What the task requires
Return every line from the listing where the word "instruction" occurs.

Source records

-- ==== Sys2Proof/Laws/PerInstr.lean ====
section
/-! SUPPORT. One law per instruction, said of it as syntax: its word has the fixed bits of its row (R74). -/

namespace Sys2Proof.Laws

theorem rowMatch_formatA {f : Nat} (hf : f < 16) (nnn : Addr12) :
    wordA f nnn &&& 0xF000#16 = BitVec.ofNat 16 (f * 4096) := by
  have := nnn.isLt
  rw [and_F000, toNat_wordA hf]
  exact congrArg (BitVec.ofNat 16) (by omega)

theorem rowMatch_formatI {f : Nat} (hf : f < 16) (x : Reg) (nn : Byte) :
    wordI f x nn &&& 0xF000#16 = BitVec.ofNat 16 (f * 4096) := by
  have := nn.isLt
  rw [and_F000, toNat_wordI hf]
  exact congrArg (BitVec.ofNat 16) (by omega)

theorem rowMatch_formatR {f n : Nat} (hf : f < 16) (hn : n < 16) (x y : Reg) :
    wordR f x y n &&& 0xF00F#16 = BitVec.ofNat 16 (f * 4096 + n) := by
  rw [and_F00F, toNat_wordR hf hn]
  exact congrArg (BitVec.ofNat 16) (by omega)

theorem rowMatch_formatS {f sub : Nat} (hf : f < 16) (hs : sub < 256) (x : Reg) :
    wordS f x sub &&& 0xF0FF#16 = BitVec.ofNat 16 (f * 4096 + sub) := by
  rw [and_F0FF, toNat_wordS hf hs]
  exact congrArg (BitVec.ofNat 16) (by omega)

/-- The fixed bits of the instruction's word are those of its row of R74. -/
def RowMatch.Statement (i : Instr) : Prop :=
  encode i &&& rowMask i = rowMatch i

theorem RowMatch.cls : RowMatch.Statement .cls := by unfold RowMatch.Statement; decide
theorem RowMatch.ret : RowMatch.Statement .ret := by unfold RowMatch.Statement; decide
theorem RowMatch.jpNnn (nnn : Addr12) : RowMatch.Statement (.jpNnn nnn) := rowMatch_formatA (by decide) nnn
theorem RowMatch.callNnn (nnn : Addr12) : RowMatch.Statement (.callNnn nnn) := rowMatch_formatA (by decide) nnn
theorem RowMatch.seVxNn (x : Reg) (nn : Byte) : RowMatch.Statement (.seVxNn x nn) := rowMatch_formatI (by decide) x nn
theorem RowMatch.sneVxNn (x : Reg) (nn : Byte) : RowMatch.Statement (.sneVxNn x nn) := rowMatch_formatI (by decide) x nn
theorem RowMatch.seVxVy (x : Reg) (y : Reg) : RowMatch.Statement (.seVxVy x y) := rowMatch_formatR (by decide) (by decide) x y
theorem RowMatch.ldVxNn (x : Reg) (nn : Byte) : RowMatch.Statement (.ldVxNn x nn) := rowMatch_formatI (by decide) x nn
theorem RowMatch.addVxNn (x : Reg) (nn : Byte) : RowMatch.Statement (.addVxNn x nn) := rowMatch_formatI (by decide) x nn
theorem RowMatch.ldVxVy (x : Reg) (y : Reg) : RowMatch.Statement (.ldVxVy x y) := rowMatch_formatR (by decide) (by decide) x y
theorem RowMatch.orVxVy (x : Reg) (y : Reg) : RowMatch.Statement (.orVxVy x y) := rowMatch_formatR (by decide) (by decide) x y
theorem RowMatch.andVxVy (x : Reg) (y : Reg) : RowMatch.Statement (.andVxVy x y) := rowMatch_formatR (by decide) (by decide) x y
theorem RowMatch.xorVxVy (x : Reg) (y : Reg) : RowMatch.Statement (.xorVxVy x y) := rowMatch_formatR (by decide) (by decide) x y
theorem RowMatch.addVxVy (x : Reg) (y : Reg) : RowMatch.Statement (.addVxVy x y) := rowMatch_formatR (by decide) (by decide) x y
theorem RowMatch.subVxVy (x : Reg) (y : Reg) : RowMatch.Statement (.subVxVy x y) := rowMatch_formatR (by decide) (by decide) x y
theorem RowMatch.shrVx (x : Reg) (y : Reg) : RowMatch.Statement (.shrVx x y) := rowMatch_formatR (by decide) (by decide) x y
theorem RowMatch.subnVxVy (x : Reg) (y : Reg) : RowMatch.Statement (.subnVxVy x y) := rowMatch_formatR (by decide) (by decide) x y
theorem RowMatch.shlVx (x : Reg) (y : Reg) : RowMatch.Statement (.shlVx x y) := rowMatch_formatR (by decide) (by decide) x y
theorem RowMatch.sneVxVy (x : Reg) (y : Reg) : RowMatch.Statement (.sneVxVy x y) := rowMatch_formatR (by decide) (by decide) x y
theorem RowMatch.ldINnn (nnn : Addr12) : RowMatch.Statement (.ldINnn nnn) := rowMatch_formatA (by decide) nnn
theorem RowMatch.jpV0Nnn (nnn : Addr12) : RowMatch.Statement (.jpV0Nnn nnn) := rowMatch_formatA (by decide) nnn
theorem RowMatch.rndVxNn (x : Reg) (nn : Byte) : RowMatch.Statement (.rndVxNn x nn) := rowMatch_formatI (by decide) x nn
theorem RowMatch.drwVxVyN (x : Reg) (y : Reg) (n : Nibble) : RowMatch.Statement (.drwVxVyN x y n) := by
  show wordR 0xD x y n.val &&& 0xF000#16 = _
  rw [and_F000, toNat_wordR (by decide) n.isLt]
  exact congrArg (BitVec.ofNat 16) (by omega)
theorem RowMatch.skpVx (x : Reg) : RowMatch.Statement (.skpVx x) := rowMatch_formatS (by decide) (by decide) x
theorem RowMatch.sknpVx (x : Reg) : RowMatch.Statement (.sknpVx x) := rowMatch_formatS (by decide) (by decide) x
theorem RowMatch.ldVxDt (x : Reg) : RowMatch.Statement (.ldVxDt x) := rowMatch_formatS (by decide) (by decide) x
theorem RowMatch.ldVxK (x : Reg) : RowMatch.Statement (.ldVxK x) := rowMatch_formatS (by decide) (by decide) x
theorem RowMatch.ldDtVx (x : Reg) : RowMatch.Statement (.ldDtVx x) := rowMatch_formatS (by decide) (by decide) x
theorem RowMatch.ldStVx (x : Reg) : RowMatch.Statement (.ldStVx x) := rowMatch_formatS (by decide) (by decide) x
theorem RowMatch.addIVx (x : Reg) : RowMatch.Statement (.addIVx x) := rowMatch_formatS (by decide) (by decide) x
theorem RowMatch.ldFVx (x : Reg) : RowMatch.Statement (.ldFVx x) := rowMatch_formatS (by decide) (by decide) x
theorem RowMatch.ldBVx (x : Reg) : RowMatch.Statement (.ldBVx x) := rowMatch_formatS (by decide) (by decide) x
theorem RowMatch.ldMemVx (x : Reg) : RowMatch.Statement (.ldMemVx x) := rowMatch_formatS (by decide) (by decide) x
theorem RowMatch.ldVxMem (x : Reg) : RowMatch.Statement (.ldVxMem x) := rowMatch_formatS (by decide) (by decide) x

end Sys2Proof.Laws
end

Response
/-! SUPPORT. One law per instruction, said of it as syntax: its word has the fixed bits of its row (R74). -/
/-- The fixed bits of the instruction's word are those of its row of R74. -/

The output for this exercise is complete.